When you leave property to charity in your will or revocable trust, it’s reasonable to assume that it won’t be subject to estate tax. After all, the charitable estate tax deduction excludes the value of donated property from your estate. But if you split a charitable bequest of property among two or more charities, your heirs may be in for an unpleasant tax surprise.

One family learned this lesson the hard way in a recent U.S. Tax Court case — Estate of Miriam M. Warne. In that case, a bequest of a 100% interest in an LLC was split between two charities. This created a mismatch between the value included in Warne’s estate and the amount allowed as a charitable deduction for estate tax purposes. The result: Warne’s estate was increased by about $2.5 million because of the reduced charitable contribution, triggering $1 million in additional estate tax — plus interest and penalties.

A generous donation

When Warne died in 2014, her estate included a 100% interest in Royal Gardens, LLC, which was wholly owned by a revocable family trust. The parties stipulated that the value of the LLC, which held an interest in a mobile home park, was $25.6 million at the time of Warne’s death. In an amendment to the family trust, Warne left 75% of her interest in Royal Gardens to a family charitable foundation and the remaining 25% to a church. On its estate tax return, Warne’s estate valued the two donations at $19.2 million and $6.4 million, respectively, which combined to equal the full value of the 100% ownership interest.
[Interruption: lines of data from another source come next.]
-- ==== Sys2Proof/Machine/HostProgram.lean ====
section
/-! DEFINITION. Host programs (R103, R104): lists of lines, one request per cycle, the pseudo-operations that expand to
them, and their runs. -/

namespace Sys2Proof.Machine

/-- The cycle in which the host makes the request of a host port operation, all other inputs being `env`'s (R61, R95). An
operation of another format makes no request. -/
def hostCycle (i : Instr) (env : CycleIn) : CycleIn :=
  match encode i with
  | .h req =>
    { env with
      hSel := true
      hWe := req.getLsbD 42
      hIdx := req.extractLsb' 32 10
      hWdata := req.extractLsb' 0 32 }
  | _ => { env with hSel := false }

/-- A line of a host program (R103). -/
inductive HostLine where
  /-- `W idx, value` or `R idx`: one request, one cycle. -/
  | request (i : Instr)
  /-- `WAITDONE`: `R 0x008` repeated until bit 1 of the value read is set. -/
  | waitDone
  deriving DecidableEq, Repr

/-- The request a line makes in each cycle it takes (R103, R104). -/
def HostLine.instr : HostLine → Instr
  | .request i => i
  | .waitDone => .hread 0x008#10

/-- The value read in the cycle just ended had bit 1, `STATUS.DONE`, set (R40, R103). -/
def State.polledDone (s : State) : Bool := s.hRdata.getLsbD 1

/-- A line is over at the end of a cycle that leads to `t` (R103): a request always is, `WAITDONE` when its read had bit 1
set. -/
def HostLine.over : HostLine → State → Bool
  | .request _, _ => true
  | .waitDone, t => t.polledDone

/-- The pseudo-operations of R104. -/
inductive Pseudo where
  /-- `XFER addr, [w0..wn-1], rlen`. -/
  | xfer (addr : Reg) (ws : List Byte) (rlen : Reg)
  /-- `XFER_AIP [b0, w0..wn-1], rlen`; `cfg` is what `CFG` holds. -/
  | xferAip (cfg : Reg) (b0 : Byte) (ws : List Byte) (rlen : Reg)
  /-- `WRITE addr, [w..]`. -/
  | write (addr : Reg) (ws : List Byte)
  /-- `PROBE addr`. -/
  | probe (addr : Reg)
  /-- `WAITDONE`. -/
  | waitDone
  deriving DecidableEq, Repr

/-- `W idx, v`, one line. -/
def writeLine (idx : HostIdx) (v : Reg) : HostLine := .request (.hwrite idx v)

/-- `W 0x100+k, wk` for the bytes of a list, from index `0x100 + k` on (R104). The index has the 10 bits of `h_idx` (R61): for
`k` of 768 or more, which no `TXBUF` has, its high bits are dropped. DESIGN CHOICE, log 21. -/
def writeBytes : Nat → List Byte → List HostLine
  | _, [] => []
  | k, w :: ws => writeLine (BitVec.ofNat 10 (0x100 + k)) (w.setWidth 32) :: writeBytes (k + 1) ws

/-- `W 0x003, n`; `W 0x004, rlen`; `W 0x000, 1`: the lines that end both forms of `XFER` (R104). -/
def goLines (n : Nat) (rlen : Reg) : List HostLine :=
  [writeLine 0x003#10 (BitVec.ofNat 32 n), writeLine 0x004#10 rlen, .request .transaction]

/-- The expansion of `XFER` (R104). -/
def expandXfer (addr : Reg) (ws : List Byte) (rlen : Reg) : List HostLine :=
  [writeLine 0x002#10 addr] ++ writeBytes 0 ws ++ goLines ws.length rlen

/-- The expansions of R104, one per row of its table. -/
def Pseudo.expand : Pseudo → List HostLine
  | .xfer addr ws rlen => expandXfer addr ws rlen
  | .xferAip cfg b0 ws rlen =>
    [writeLine 0x001#10 (cfg ||| 8#32), writeLine 0x100#10 (b0.setWidth 32)] ++ writeBytes 1 ws
      ++ goLines (ws.length + 1) rlen
  | .write addr ws => expandXfer addr ws 0
  | .probe addr => expandXfer addr [] 0
  | .waitDone => [.waitDone]

/-- `s` with the host's side of the present cycle set: the request of the program's first line, none when the program is
over. The other inputs of the cycle stay. -/
def State.withPort (s : State) : List HostLine → State
  | [] => { s with ins := { s.cur with hSel := false } :: s.ins.tail }
  | line :: _ => { s with ins := hostCycle line.instr s.cur :: s.ins.tail }

/-- The lines left after a cycle that leads to `t` (R103). -/
def linesLeft (t : State) : List HostLine → List HostLine
  | [] => []
  | line :: rest => if line.over t then rest else line :: rest

/-- `n` cycles of the block with a host that runs a program (R103): what is left of the program, and the state. -/
def runProgram : Nat → List HostLine → State → Host.Outcome (List HostLine × State) Fault Refusal
  | 0, prog, s => .next (prog, s)
  | n + 1, prog, s =>
    match step (s.withPort prog) with
    | .next t => runProgram n (linesLeft t prog) t
    | .fault r => .fault r
    | .refused r => .refused r

end Sys2Proof.Machine
end

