/-- Words written out from R92, R93, R94 and R95. -/
def Obligations.SampleWordsDecode : Prop :=
  decode (.l 0b000#3) = .ok .sclLo ∧ decode (.l 0b110#3) = .ok .sdaRd
    ∧ decode (.b 0b011010100000#12) = .ok (.bOut 0xA0) ∧ decode (.b 0b100100000000#12) = .ok (.bIn true)
    ∧ decode (.h 0x40200000050#43) = .ok (.hwrite 0x002 0x50) ∧ decode (.h 0x00800000000#43) = .ok (.hread 0x008)
    ∧ decode (.h 0x40000000001#43) = .ok .transaction
end

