/-- A line op moves one line at most, and pays the tail when it moves one (R123 to R127). -/
theorem lineOp_oneLine (s : State) :
    sameLines s s.lineOp ∨ ((sameScl s s.lineOp ∨ s.lineOp.sdaDir = s.sdaDir) ∧ s.lineOp.dly = s.tail) := by
  rcases lop_legal s with h | h | h | h | h
  · rw [lineOp_of_sclLo h]; exact .inr ⟨.inr rfl, rfl⟩
  · rw [lineOp_of_sclHi h]; right; split_ifs <;> exact ⟨.inr rfl, rfl⟩
  · rw [lineOp_of_sdaLo h]; exact .inr ⟨.inl ⟨rfl, rfl⟩, rfl⟩
  · rw [lineOp_of_sdaHi h]; exact .inr ⟨.inl ⟨rfl, rfl⟩, rfl⟩
  · rw [lineOp_of_sdaRd h, deliver_eq]; exact .inl ⟨⟨rfl, rfl⟩, rfl⟩

/-- But for the fatal abort, the engine moves a line by a line op only. -/
theorem EngineMove.lines {s e : State} (hm : EngineMove s e) (hw : s.writeFails = false) :
    sameLines s e ∨ (s.seq.command.isSome = true ∧ e = s.lineOp.afterUop) := by
  cases hm with
  | abort hq hd hu ha => simp [State.writeFails, atLineOp_of hq hd hu, ha] at hw
  | lineOp hq => exact .inr ⟨hq, rfl⟩
  | _ => exact .inl (by simp [sameLines, sameScl])

/-- A host request moves no line. -/
theorem HostMove.lines {s r : State} (hm : HostMove s r) : sameLines s r := by
  cases hm <;> simp [sameLines, sameScl]

/-- A cycle that moves a line moves one, and leaves the engine in the tail of the line op that did. -/
theorem step_oneLine {s t : State} (hr : s.cur.rst = false) (hw : s.writeFails = false) (hs : step s = .next t) :
    sameLines s t ∨
      ((sameScl s t ∨ t.sdaDir = s.sdaDir) ∧ t.seq.command.isSome = true ∧ t.dly.toNat = 2 * s.quarter) := by
  by_cases hq : s.seq.engineIdle = true
  · obtain ⟨r, hm, rfl⟩ := step_rest hr hq hs
    exact .inl hm.lines
  · obtain ⟨r, e, -, he, rfl⟩ := step_running hr (by simpa using hq) hs
    rcases he.lines hw with hl | ⟨hc, rfl⟩
    · exact .inl hl
    · refine (lineOp_oneLine s).imp id fun ⟨hone, hdly⟩ => ⟨hone, ?_, ?_⟩
      · simpa using hc
      · simpa [hdly] using tail_toNat s

/-- A cycle of the delay, whatever the host does in it: the engine moves `dly` alone. -/
theorem step_delay {s : State} (hr : s.cur.rst = false) (hq : s.seq.command.isSome = true) (hd : s.dly ≠ 0) :
    ∃ c a w r y x q m d, step s = .next ({ s with
      dly := s.dly - 1, cfg := c, addr := a, wlen := w, rlen := r, retry := y, wait := x, qdelay := q, txbuf := m
      hRdata := d } : State).closeCycle := by
  obtain ⟨r, hpart, -⟩ := hostPart_move s
  have hrun : ¬ s.seq.engineIdle = true := by simp [Seq.engineIdle_of_command hq]
  rw [step_of_parts hr hpart (engineStep_delay hq hd), joinWrites, if_neg hrun]
  exact ⟨_, _, _, _, _, _, _, _, _, rfl⟩

/-- The lines are stable in the tail (R131), by induction on the number of its cycles. -/
theorem run_delay_sameLines (n : Nat) (s : State) (hq : s.seq.command.isSome = true) (hn : n ≤ s.dly.toNat)
    (hr : s.noResetFor n) : ∃ u, run n s = .next u ∧ sameLines s u := by
  induction n generalizing s with
  | zero => exact ⟨s, rfl, ⟨rfl, rfl⟩, rfl⟩
  | succ n ih =>
    obtain ⟨_, _, _, _, _, _, _, _, _, hstep⟩ := step_delay (hr 0 n.succ_pos) hq (by bv_omega)
    rw [run_succ_of_step hstep]
    refine ih _ hq (by simp only [State.closeCycle_dly]; bv_omega) fun k hk => ?_
    rw [inputAt_closeCycle]
    exact hr (k + 1) (by omega)

/-- Settles O18: the cycle that moves a line leaves the engine in its tail, and the tail keeps both lines. -/
theorem oneLineChangesAndThenBothAreStable : Obligations.OneLineChangesAndThenBothAreStable := by
  intro s t hr hw hs
  rcases step_oneLine hr hw hs with ⟨⟨hd, hv⟩, he⟩ | ⟨hone, hq, hdly⟩
  · exact ⟨.inr he, by simp [hd, hv, he]⟩
  · refine ⟨hone, fun _ n hn hnr => ?_⟩
    obtain ⟨u, hu, ⟨hd, hv⟩, he⟩ := run_delay_sameLines n t hq (hn.trans_eq hdly.symm) hnr
    exact ⟨u, hu, hd, hv, he⟩

end Sys2Proof.Machine
end

section
/-! PROOFS. Where a cycle examines the bus (R128, R132): a cycle whose input is replaced by one that agrees with it there
ends in the same state. -/

namespace Sys2Proof.Machine
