-- ==== Sys2Proof/Machine/Arith.lean ====
section
/-! DEFINITION. The arithmetic instructions: `SUB eb,ib`, `ADD ew,rw`, `INC eb`, `INC ew` (41_instructions.md R103, R104, R109, R110,
R117). The operand is decoded once, from the registers as the instruction begins (40_effective_address.md R99). -/

namespace Sys2Proof.Machine

/-- `SUB eb,ib` (R103): `r <- a -_8 ib; WriteEA; havoc(FLAGS); ip <- ip +_16 len`, `len` = 3 + displen + prefix. -/
def execSubEbIb (ea : Ea) (ib : Byte) (s : State) : Res :=
  let op := decodeEA ea s
  let a := s.readEA8 op
  andThen (s.writeEA8 op (a - ib)) fun t => .next ((t.setFlags (flagsAfterSub s.flags a ib)).retire (2 + ea.dispLen + 1))

/-- `ADD ew,rw` (R104): `WriteEA(op, 2, a +_16 b); havoc(FLAGS); ip <- ip +_16 len`, `len` = 2 + displen + prefix. -/
def execAddEwRw (ea : Ea) (r : Reg16) (s : State) : Res :=
  let op := decodeEA ea s
  let a := s.readEA16 op
  let b := s.readRw r
  andThen (s.writeEA16 op (a + b)) fun t => .next ((t.setFlags (flagsAfterAdd s.flags a b)).retire (2 + ea.dispLen))

/-- `INC eb` (R109): `WriteEA(op, 1, a +_8 1); havoc(FLAGS); ip <- ip +_16 len`. -/
def execIncEb (ea : Ea) (s : State) : Res :=
  let op := decodeEA ea s
  let a := s.readEA8 op
  andThen (s.writeEA8 op (a + 1)) fun t => .next ((t.setFlags (flagsAfterInc s.flags a)).retire (2 + ea.dispLen))

/-- `INC ew` (R110): `WriteEA(op, 2, a +_16 1); havoc(FLAGS); ip <- ip +_16 len`. -/
def execIncEw (ea : Ea) (s : State) : Res :=
  let op := decodeEA ea s
  let a := s.readEA16 op
  andThen (s.writeEA16 op (a + 1)) fun t => .next ((t.setFlags (flagsAfterInc s.flags a)).retire (2 + ea.dispLen))

end Sys2Proof.Machine
end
After an audit, the IRS decreased the estate’s charitable deduction for the split donation of Royal Gardens from $25.6 million to approximately $23.1 million to reflect valuation discounts applicable to the fractional interests received by the two charities.

Different principles apply

The Tax Court agreed with the IRS, explaining that different principles apply when valuing assets for estate tax purposes and charitable deduction purposes. When valuing an asset as part of an estate, the court values the entire interest held by the estate, without regard to the asset’s later disposition. In contrast, when property is split as part of a charitable donation, the court looks at the value of what each charity receives rather than the value of what the estate contributes.

This means that Warne’s estate had to include 100% of Royal Garden’s value in the estate but could deduct only the discounted value of the 25% and 75% fractional interests received by the respective charities. The Tax Court rejected the estate’s argument that this result would “subvert the public policy of motivating charitable donations.”

Avoiding a mismatch

Many commentators feel that the outcome in Warne is unfair. They argue that there shouldn’t be a mismatch between the value of property for estate tax purposes and the amount of the corresponding charitable deduction merely because the deceased chose to benefit two charities rather than one. In any event, it seems that this result can be avoided by leaving the entire property interest to a single charity, such as a private foundation, which then shares the property with other charities.